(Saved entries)
@[simp] theorem setBundle_cur (s : State) (b : BRef) (x : Bundle) : (s.setBundle b x).cur = s.cur := rfl
@[simp] theorem setBundle_issue (s : State) (b : BRef) (x : Bundle) : (s.setBundle b x).issue = s.issue := rfl
@[simp] theorem setBundle_agenda (s : State) (b : BRef) (x : Bundle) : (s.setBundle b x).agenda = s.agenda := rfl
@[simp] theorem setBundle_tick (s : State) (b : BRef) (x : Bundle) : (s.setBundle b x).tick = s.tick := rfl
@[simp] theorem setBundle_opSeq (s : State) (b : BRef) (x : Bundle) : (s.setBundle b x).opSeq = s.opSeq := rfl
@[simp] theorem setBundle_outLog (s : State) (b : BRef) (x : Bundle) : (s.setBundle b x).outLog = s.outLog := rfl
@[simp] theorem setBundle_mem (s : State) (b : BRef) (x : Bundle) : (s.setBundle b x).mem = s.mem := rfl
@[simp] theorem setBundle_poison (s : State) (b : BRef) (x : Bundle) : (s.setBundle b x).poison = s.poison := rfl
@[simp] theorem setBundle_refetch (s : State) (b : BRef) (x : Bundle) : (s.setBundle b x).refetch = s.refetch := rfl
@[simp] theorem setBundle_refetched (s : State) (b : BRef) (x : Bundle) : (s.setBundle b x).refetched = s.refetched := rfl
@[simp] theorem setBundle_origins (s : State) (b : BRef) (x : Bundle) : (s.setBundle b x).origins = s.origins := rfl
@[simp] theorem setBundle_hostMem (s : State) (b : BRef) (x : Bundle) : (s.setBundle b x).hostMem = s.hostMem := rfl
@[simp] theorem setBundle_roVa (s : State) (b : BRef) (x : Bundle) : (s.setBundle b x).roVa = s.roVa := rfl
@[simp] theorem setBundle_detBuf (s : State) (b : BRef) (x : Bundle) : (s.setBundle b x).detBuf = s.detBuf := rfl
@[simp] theorem setBundle_house (s : State) (b : BRef) (x : Bundle) : (s.setBundle b x).house = s.house := rfl
@[simp] theorem setBundle_dies (s : State) (b : BRef) (x : Bundle) : (s.setBundle b x).dies = s.dies := rfl
@[simp] theorem setBundle_l2 (s : State) (b : BRef) (x : Bundle) : (s.setBundle b x).l2 = s.l2 := rfl
@[simp] theorem setBundle_lfsr (s : State) (b : BRef) (x : Bundle) : (s.setBundle b x).lfsr = s.lfsr := rfl
@[simp] theorem setBundle_saved (s : State) (b : BRef) (x : Bundle) : (s.setBundle b x).saved = s.saved := rfl
@[simp] theorem setBundle_gangs (s : State) (b : BRef) (x : Bundle) : (s.setBundle b x).gangs = s.gangs := rfl
@[simp] theorem setBundle_gangNext (s : State) (b : BRef) (x : Bundle) : (s.setBundle b x).gangNext = s.gangNext := rfl
@[simp] theorem setBundle_doms (s : State) (b : BRef) (x : Bundle) : (s.setBundle b x).doms = s.doms := rfl
@[simp] theorem setBundle_stopWt (s : State) (b : BRef) (x : Bundle) : (s.setBundle b x).stopWt = s.stopWt := rfl
@[simp] theorem setBundle_qmsgs (s : State) (b : BRef) (x : Bundle) : (s.setBundle b x).qmsgs = s.qmsgs := rfl
@[simp] theorem setBundle_grants (s : State) (b : BRef) (x : Bundle) : (s.setBundle b x).grants = s.grants := rfl
@[simp] theorem setBundle_ctxs (s : State) (b : BRef) (x : Bundle) : (s.setBundle b x).ctxs = s.ctxs := rfl
@[simp] theorem setBundle_segs (s : State) (b : BRef) (x : Bundle) : (s.setBundle b x).segs = s.segs := rfl
@[simp] theorem setBundle_pages (s : State) (b : BRef) (x : Bundle) : (s.setBundle b x).pages = s.pages := rfl
@[simp] theorem setBundle_serial (s : State) (b : BRef) (x : Bundle) : (s.setBundle b x).serial = s.serial := rfl
@[simp] theorem setBundle_windows (s : State) (b : BRef) (x : Bundle) : (s.setBundle b x).windows = s.windows := rfl
@[simp] theorem setBundle_sessions (s : State) (b : BRef) (x : Bundle) : (s.setBundle b x).sessions = s.sessions := rfl
@[simp] theorem setBundle_nextLseq (s : State) (b : BRef) (x : Bundle) : (s.setBundle b x).nextLseq = s.nextLseq := rfl
@[simp] theorem setBundle_launches (s : State) (b : BRef) (x : Bundle) : (s.setBundle b x).launches = s.launches := rfl
@[simp] theorem setBundle_fireNext (s : State) (b : BRef) (x : Bundle) : (s.setBundle b x).fireNext = s.fireNext := rfl
@[simp] theorem setBundle_kernels (s : State) (b : BRef) (x : Bundle) : (s.setBundle b x).kernels = s.kernels := rfl
@[simp] theorem setBundle_objs (s : State) (b : BRef) (x : Bundle) : (s.setBundle b x).objs = s.objs := rfl
@[simp] theorem setBundle_kidNext (s : State) (b : BRef) (x : Bundle) : (s.setBundle b x).kidNext = s.kidNext := rfl
@[simp] theorem setBundle_windowOpened (s : State) (b : BRef) (x : Bundle) : (s.setBundle b x).windowOpened = s.windowOpened := rfl
@[simp] theorem setBundle_sup (s : State) (b : BRef) (x : Bundle) : (s.setBundle b x).sup = s.sup := rfl
@[simp] theorem setBundle_trapWait (s : State) (b : BRef) (x : Bundle) : (s.setBundle b x).trapWait = s.trapWait := rfl
@[simp] theorem setBundle_fqSeq (s : State) (b : BRef) (x : Bundle) : (s.setBundle b x).fqSeq = s.fqSeq := rfl
@[simp] theorem setBundle_tqSeq (s : State) (b : BRef) (x : Bundle) : (s.setBundle b x).tqSeq = s.tqSeq := rfl
@[simp] theorem setBundle_rqSeq (s : State) (b : BRef) (x : Bundle) : (s.setBundle b x).rqSeq = s.rqSeq := rfl
@[simp] theorem setBundle_calendar (s : State) (b : BRef) (x : Bundle) : (s.setBundle b x).calendar = s.calendar := rfl
@[simp] theorem setBundle_calPending (s : State) (b : BRef) (x : Bundle) : (s.setBundle b x).calPending = s.calPending := rfl
@[simp] theorem setBundle_frame (s : State) (b : BRef) (x : Bundle) : (s.setBundle b x).frame = s.frame := rfl
@[simp] theorem setBundle_seq (s : State) (b : BRef) (x : Bundle) : (s.setBundle b x).seq = s.seq := rfl
@[simp] theorem setBundle_boot (s : State) (b : BRef) (x : Bundle) : (s.setBundle b x).boot = s.boot := rfl
@[simp] theorem setBundle_bootHalt (s : State) (b : BRef) (x : Bundle) : (s.setBundle b x).bootHalt = s.bootHalt := rfl
@[simp] theorem setBundle_meas (s : State) (b : BRef) (x : Bundle) : (s.setBundle b x).meas = s.meas := rfl
@[simp] theorem setBundle_fsvn (s : State) (b : BRef) (x : Bundle) : (s.setBundle b x).fsvn = s.fsvn := rfl
@[simp] theorem setBundle_svn (s : State) (b : BRef) (x : Bundle) : (s.setBundle b x).svn = s.svn := rfl
@[simp] theorem setBundle_edSlot (s : State) (b : BRef) (x : Bundle) : (s.setBundle b x).edSlot = s.edSlot := rfl
@[simp] theorem setBundle_mlSlot (s : State) (b : BRef) (x : Bundle) : (s.setBundle b x).mlSlot = s.mlSlot := rfl
@[simp] theorem setBundle_mcmd (s : State) (b : BRef) (x : Bundle) : (s.setBundle b x).mcmd = s.mcmd := rfl
@[simp] theorem setBundle_mstatus (s : State) (b : BRef) (x : Bundle) : (s.setBundle b x).mstatus = s.mstatus := rfl
@[simp] theorem setBundle_respAddr (s : State) (b : BRef) (x : Bundle) : (s.setBundle b x).respAddr = s.respAddr := rfl
@[simp] theorem setBundle_mdata (s : State) (b : BRef) (x : Bundle) : (s.setBundle b x).mdata = s.mdata := rfl
@[simp] theorem setBundle_telemetry (s : State) (b : BRef) (x : Bundle) : (s.setBundle b x).telemetry = s.telemetry := rfl
@[simp] theorem setBundle_pcieUp (s : State) (b : BRef) (x : Bundle) : (s.setBundle b x).pcieUp = s.pcieUp := rfl
@[simp] theorem setBundle_cxlDown (s : State) (b : BRef) (x : Bundle) : (s.setBundle b x).cxlDown = s.cxlDown := rfl
@[simp] theorem setBundle_untrained (s : State) (b : BRef) (x : Bundle) : (s.setBundle b x).untrained = s.untrained := rfl
@[simp] theorem setBundle_clock (s : State) (b : BRef) (x : Bundle) : (s.setBundle b x).clock = s.clock := rfl
@[simp] theorem setBundle_vers (s : State) (b : BRef) (x : Bundle) : (s.setBundle b x).vers = s.vers := rfl
@[simp] theorem setBundle_rels (s : State) (b : BRef) (x : Bundle) : (s.setBundle b x).rels = s.rels := rfl
@[simp] theorem setBundle_draws (s : State) (b : BRef) (x : Bundle) : (s.setBundle b x).draws = s.draws := rfl
@[simp] theorem setBundle_fences (s : State) (b : BRef) (x : Bundle) : (s.setBundle b x).fences = s.fences := rfl
@[simp] theorem setBundle_mgrView (s : State) (b : BRef) (x : Bundle) : (s.setBundle b x).mgrView = s.mgrView := rfl
@[simp] theorem setBundle_doneView (s : State) (b : BRef) (x : Bundle) : (s.setBundle b x).doneView = s.doneView := rfl
@[simp] theorem setBundle_agentNext (s : State) (b : BRef) (x : Bundle) : (s.setBundle b x).agentNext = s.agentNext := rfl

_WORK REQUEST_
Above are some records; copy exactly the lines from the one with "s.launches := rfl" through the one with "s.objs := rfl", both included, and no others.

_SOLUTION TO THE EXERCISE_
@[simp] theorem setBundle_launches (s : State) (b : BRef) (x : Bundle) : (s.setBundle b x).launches = s.launches := rfl
@[simp] theorem setBundle_fireNext (s : State) (b : BRef) (x : Bundle) : (s.setBundle b x).fireNext = s.fireNext := rfl
@[simp] theorem setBundle_kernels (s : State) (b : BRef) (x : Bundle) : (s.setBundle b x).kernels = s.kernels := rfl
@[simp] theorem setBundle_objs (s : State) (b : BRef) (x : Bundle) : (s.setBundle b x).objs = s.objs := rfl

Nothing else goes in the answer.